**Task objective**: Print the first line of the material below and each line after it, exactly as written, ending with the line that contains "placeMine w .lane".

*** Block opens ***

/-- Steps 3 and 4 of R233 pass for n bytes at each of the addresses by the accesses of `w`, leaving the state `t` with the pieces placed at `ps`. -/
def Checked (s : State) (w : Who) (write : Bool) (a : Acc) (code n : Nat) (accs : List (Nat × Word)) (ps : List Placed) (t : State) : Prop :=
  FlagFree s write ∧ wmHeld s (accs.map fun x => (x.2.toNat, n)) = none ∧
    placeMine w .lane a code (laneSegs accs n) s = .ok (ps, t)

/-- A walk for `va` from state s finds its leaf in the entry at some address, and memory takes bit A of that entry, with `d` bit D too, and nothing else (R27, R29,
R34). -/
def WalkMarks (s : State) (k fn : Nat) (va : Word) (d : Bool) (t : State) : Prop :=
  ∃ u e at_ lvl, unitWalk s k fn va = (u, .ok (e, at_, lvl)) ∧
    t.mem = (if d then setPteBit (setPteBit s at_ 8) at_ 9 else setPteBit s at_ 8).mem

/-- What the checks of one access at `va` do to memory (R22, R23, R27, R33): the page comes from a buffer, or a walk marks A; a store to a page that is not dirty walks again,
and marks A and D; a line that the cluster does not hold passes the TLB, where a walk marks A. -/
def CheckMarks (s : State) (w : Who) (src : Src) (a : Acc) (mxr setD : Bool) (va : Word) (t : State) : Prop :=
  let k := clusterOf w.core
  let u := (pageFor s w src va).1
  let v := (markDirty u w src a mxr va).1
  t.mem = s.mem ∨ w.bare = false ∧ canonical va = true ∧
    (u.mem = s.mem ∨ WalkMarks s k w.fn va false u) ∧ (v.mem = u.mem ∨ WalkMarks u k w.fn va true v) ∧
    ((t.mem = u.mem ∨ WalkMarks u k w.fn va false t) ∨ setD = true ∧ a.writes = true ∧ (t.mem = v.mem ∨ WalkMarks v k w.fn va false t))

/-- Every placed line of an atomic may enter the cluster and is not poison (R70, R340). -/
def EntersClean (t : State) (w : Who) (ps : List Placed) : Prop :=
  ∀ p ∈ ps, seenPoison t w (p.seg.at_.toNat / 128) (p.ref.pa / 128) = false ∧ entryOk t w (p.seg.at_.toNat / 128) p.ref.key (p.ref.pa / 128) = true

/-- The lane registers after a load of n bytes per lane (R184, R232): 1 and 2 bytes extended to the element, 4, 8 and 16 bytes in one, two and
four registers, lowest first; inactive lanes and other registers stand. -/
def LoadElems (h h' : Hart) (f : L64) (n : Nat) (sg : Bool) (bytes : Nat → List Byte) : Prop :=
  ∀ m l, l < 32 → h'.getV m l =
    if (effMask h f).getLsbD l = true ∧ f.d.toNat ≤ m ∧ m < f.d.toNat + max 1 (n / 4) then
      (if n < 4 then (if sg then (sext (leWord (bytes l)) (8 * n)).setWidth 32 else BitVec.ofNat 32 (leToNat (bytes l)))
       else BitVec.ofNat 32 (leToNat (((bytes l).drop (4 * (m - f.d.toNat))).take 4)))
    else h.getV m l

/-- The cells that lane data store at placed pieces, in ascending lane order. -/
def storedCells (ps : List Placed) (data : Nat → List Byte) : List VCell := (ps.map fun p => cellsFor p (data p.seg.lane)).flatten

/-- Memory after a store of cells that no key seals, of peer windows apart, whose bytes a cluster may hold until a release (R132): each stored byte holds the value
of the last cell that names it, every other byte what it held (R235). -/
def StoredTo (t u : State) (cs : List PCell) : Prop :=
  ∀ a, isPeer (a / 128) = false → rawByte u a = match cs.reverse.find? fun c => c.pa == a with
    | some c => c.val
    | none => rawByte t a

/-- Every active lane's scratch access of n bytes lies in the grant and is aligned (R76). -/
def ScratchFits (s : State) (n : Nat) (accs : List (Nat × Word)) : Prop :=
  ∀ x ∈ accs, x.2.toNat + n ≤ scratchSize s ∧ x.2.toNat % min n 4 = 0

/-- No word of the accesses is poison (R70). -/
def ScratchClean (s : State) (n : Nat) (accs : List (Nat × Word)) : Prop :=
  ∀ x ∈ accs, (s.cls (classOf s s.cur)).scratchPsn x.2.toNat n = false

/-- The state that a lane atomic leaves once its lanes' updates have run in an order: the old values in v[d], the flags and counters raised. -/
def amoEnd (f : L64) (n : Nat) (ls : List Nat) (r : State × List (Nat × Nat) × FRes) : State :=
  setFlags (bumpFp (r.1.modMe fun h => h.setLanes (8 * n) f.d.toNat ls fun l => ((r.2.1.find? fun x => x.1 == l).map (·.2)).getD 0) r.2.2.cnt)
    r.2.2.flags

/-! ### The class save area (R321) -/

/-- `bs` is the class save area of class k on core c: the blackboards, a record per barrier id, the slots and accumulators of a matrix grant, the scratch. The
phase of a stage barrier that has been decided counts as released (log 24). -/
def AreaHolds (c : Core) (k : ClassRec) (bs : List Byte) : Prop :=
  let at_ := fun (o n : Nat) => (bs.drop o).take n
  bs.length = scratchAt k + k.scrSize ∧ (∀ i < 16, at_ (8 * i) 8 = natToLe 8 (k.bb.get 0 i).toNat) ∧
  (∀ i < 128,
    let b := savedBar (c.bar i)
    let mask := fun (p : Nat → Bool) => maskOf 16 fun j => decide (j < k.harts.length) && p (nth 0 k.harts j)
    at_ (0x80 + 32 * i) 32 =
      if k.nbar ≤ i then List.replicate 32 0
      else match b.cfg with
        | none => wordBytes [word (i * 2 ^ 18), 0, 0, 0]
        | some g => wordBytes
            [ word (g.toNat + i * 2 ^ 18 + b2n b.broken * 2 ^ 25 + b.phase % 2 * 2 ^ 26 + 2 ^ 27)
            , word (b.arr0 + b.arr1 * 2 ^ 5 + mask (fun h => (b.pending h).isSome) * 2 ^ 10 + mask (fun h => (b.pending h).any fun p => p % 2 == 1) * 2 ^ 26)
            , word (b.ann.get 0 b.phase), word b.delivered ]) ∧
  (∀ a, k.acc = some a →
    (∀ i < 8,
      let t := c.op i
      let r := fun n => bs.getD (0x1080 + 73728 * i + n) 0
      (t.loaded = false → ∀ n < 73728, r n = 0) ∧
      (t.loaded = true → at_ (0x1080 + 73728 * i) 16 = natToLe 16 t.hdr.toNat ∧ (∀ n, 16 ≤ n → n < 128 → r n = 0) ∧
        ∀ n, 128 + n < 73728 → r (128 + n) = match (slotPlaces t.hdr)[n]? with
          | some p => t.at_ p
          | none => 0)) ∧
    ∀ i < a,
      let x := c.acc i
      let o := 0x91080 + 65664 * i
      at_ o 16 = natToLe 16 x.hdr.toNat ∧ (∀ n, 16 ≤ n → n < 128 → bs.getD (o + n) 0 = 0) ∧
      (hEfmt x.hdr ≠ 1 → ∀ p < 128, ∀ q < 128, at_ (o + 128 + 4 * (128 * p + q)) 4 = natToLe 4 (x.elems.get 0 (128 * p + q)).toNat) ∧
      (hEfmt x.hdr = 1 → ∀ p < 128, ∀ q < 64, at_ (o + 128 + 8 * (64 * p + q)) 8 = natToLe 8 (x.elems.get 0 (128 * p + q)).toNat)) ∧
  ∀ j < k.scrSize, bs.getD (scratchAt k + j) 0 = k.scr.get 0 j

/-- Some header that the area of a class with a matrix grant holds fails its CRC: of a slot that is not empty, or of an accumulator. -/
def AreaSpoilt (k : ClassRec) (bs : List Byte) : Prop :=
  ∃ a, k.acc = some a ∧ ((∃ i < 8, let h := hdrOf ((bs.drop (0x1080 + 73728 * i)).take 16)
    h ≠ 0 ∧ crcOk h = false) ∨ ∃ i < a, crcOk (hdrOf ((bs.drop (0x91080 + 65664 * i)).take 16)) = false)

/-- Class k' on core c' holds what the area `bs` holds for class k: blackboards and scratch, the granted barriers with their configuration, parities, arrivals and
bytes, the slots and accumulators. -/
def AreaTaken (k k' : ClassRec) (c' : Core) (bs : List Byte) : Prop :=
  let w := fun (o : Nat) => leWord ((bs.drop o).take 8)
  (∀ i < 16, k'.bb.get 0 i = w (8 * i)) ∧ (∀ j < k.scrSize, k'.scr.get 0 j = bs.getD (scratchAt k + j) 0) ∧ k'.scrPsn = [] ∧
  (∀ i < k.nbar, i < 128 →
    let r := fun j => w (0x80 + 32 * i + 8 * j)
    let b := c'.bar i
    (bitOf (r 0) 27 = false → b = {}) ∧
    (bitOf (r 0) 27 = true → b.cfg = some ((r 0).extractLsb' 0 18) ∧ b.broken = bitOf (r 0) 25 ∧ b.phase % 2 = fld (r 0) 26 1 ∧ b.arr0 = fld (r 1) 0 5 ∧
      b.arr1 = fld (r 1) 5 5 ∧ b.ann.get 0 b.phase = (r 2).toNat ∧ b.delivered = (r 3).toNat ∧
      ((k.harts.map hartNo).Nodup → ∀ j < 16, j < k.harts.length → (b.pending (nth 0 k.harts j)).isSome = bitOf (r 1) (10 + j) ∧
        ∀ p, b.pending (nth 0 k.harts j) = some p → p % 2 = fld (r 1) (26 + j) 1))) ∧
  ∀ a, k.acc = some a →
    (∀ i < 8,
      let h := hdrOf ((bs.drop (0x1080 + 73728 * i)).take 16)
      let t := c'.op i
      (h = 0 → t = {}) ∧ (h ≠ 0 → t.loaded = true ∧ t.hdr = h ∧ ((slotPlaces h).Nodup → ∀ n p, 128 + n < 73728 → (slotPlaces h)[n]? = some p →
        t.at_ p = bs.getD (0x1080 + 73728 * i + 128 + n) 0))) ∧
    ∀ i < a,
      let o := 0x91080 + 65664 * i
      let h := hdrOf ((bs.drop o).take 16)
      let x := c'.acc i
      x.hdr = h ∧ (hEfmt h ≠ 1 → ∀ p < 128, ∀ q < 128, x.elems.get 0 (128 * p + q) = leWord ((bs.drop (o + 128 + 4 * (128 * p + q))).take 4)) ∧
      (hEfmt h = 1 → ∀ p < 128, ∀ q < 64, x.elems.get 0 (128 * p + q) = leWord ((bs.drop (o + 128 + 8 * (64 * p + q))).take 8))

/-! ### Tiles -/

/-- The bytes of a pool slot after (offset, byte) pairs have been written to it: the last pair for an offset stands; nothing of the slot but its bytes, the
written bits of its lines and its taint changes. -/
def SlotPut (t u : PoolSlot) (bs : List (Nat × Byte)) : Prop :=
  (∀ o, u.bytes.get 0 o = match bs.reverse.find? fun x => x.1 == o with
    | some x => x.2
    | none => t.bytes.get 0 o) ∧
  { u with bytes := t.bytes, written := t.written, taint := t.taint } = t

/-- Nothing differs but the current hart, its core, one pool slot, and the time of a partition's last read (R103). -/
def OnlyTile (s t : State) (r : TileRef) : Prop :=
  SameMemory s t ∧ { t with harts := s.harts, cores := s.cores, clusters := s.clusters, classes := s.classes } = s ∧
    (∀ h, h ≠ s.cur → t.hart h = s.hart h) ∧ (∀ c, c ≠ coreOf s.cur → t.core c = s.core c) ∧
    (∀ k u, k ≠ r.clus ∨ u ≠ r.unit → (t.cluster k).slot u = (s.cluster k).slot u) ∧
    (∀ k p, { (t.cluster k).part p with lastRead := 0 } = { (s.cluster k).part p with lastRead := 0 }) ∧
    ∀ k, { t.cluster k with slots := (s.cluster k).slots, parts := (s.cluster k).parts } = s.cluster k

/-- The hart's handle names a live tile that its launch owns (R90, R96). -/
def OwnTile (s : State) (w : Word) (r : TileRef) : Prop := liveTile s s.me.fn w = some r ∧ (s.tile r).owner = launchOf s s.cur

/-- The hart's handle names a tile that can be read now, `counts` for a read that consumes (R96, R253, R334). -/
def ReadTile (s : State) (w : Word) (r : TileRef) (counts : Bool) : Prop :=
  liveTile s s.me.fn w = some r ∧ eidOk s (coreOf s.cur) r.clus r.part = true ∧ (s.tile r).st = .sealed ∧
    (counts = true → (s.tile r).res < (s.tile r).c)

/-- A slot that a drop or the last read has freed: FREE under the next generation, which skips 0 (R91). -/
def freedSlot (t : PoolSlot) : PoolSlot := { gen := if t.gen = 0xFFFF then 1 else t.gen + 1 }

/-- The slot after one consuming read (R96). -/
def readSlot (t : PoolSlot) : PoolSlot := if t.c ≤ 1 then freedSlot t else { t with c := t.c - 1 }

/-- The checks of a tile access to n bytes of memory at `va` pass, leaving `t` with the pieces placed at `ps` (R80, R23). -/
def TileChecked (s : State) (write : Bool) (va : Word) (n : Nat) (ps : List Placed) (t : State) : Prop :=
  wmHeld s [(va.toNat, n)] = none ∧
    placeMine (whoOf s s.cur true) .tile (if write then .wr else .rd) (if write then 4 else 3) (tileSegs va n) s = .ok (ps, t)

/-- The cells that (offset, byte) pairs of a tile at `va` store. -/
def tileCells (va : Word) (ps : List Placed) (bs : List (Nat × Byte)) : List VCell :=
  bs.map fun x => cellAt va ps x.1 x.2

*** Block closes ***

**Answer to this problem**:
/-- Steps 3 and 4 of R233 pass for n bytes at each of the addresses by the accesses of `w`, leaving the state `t` with the pieces placed at `ps`. -/
def Checked (s : State) (w : Who) (write : Bool) (a : Acc) (code n : Nat) (accs : List (Nat × Word)) (ps : List Placed) (t : State) : Prop :=
  FlagFree s write ∧ wmHeld s (accs.map fun x => (x.2.toNat, n)) = none ∧
    placeMine w .lane a code (laneSegs accs n) s = .ok (ps, t)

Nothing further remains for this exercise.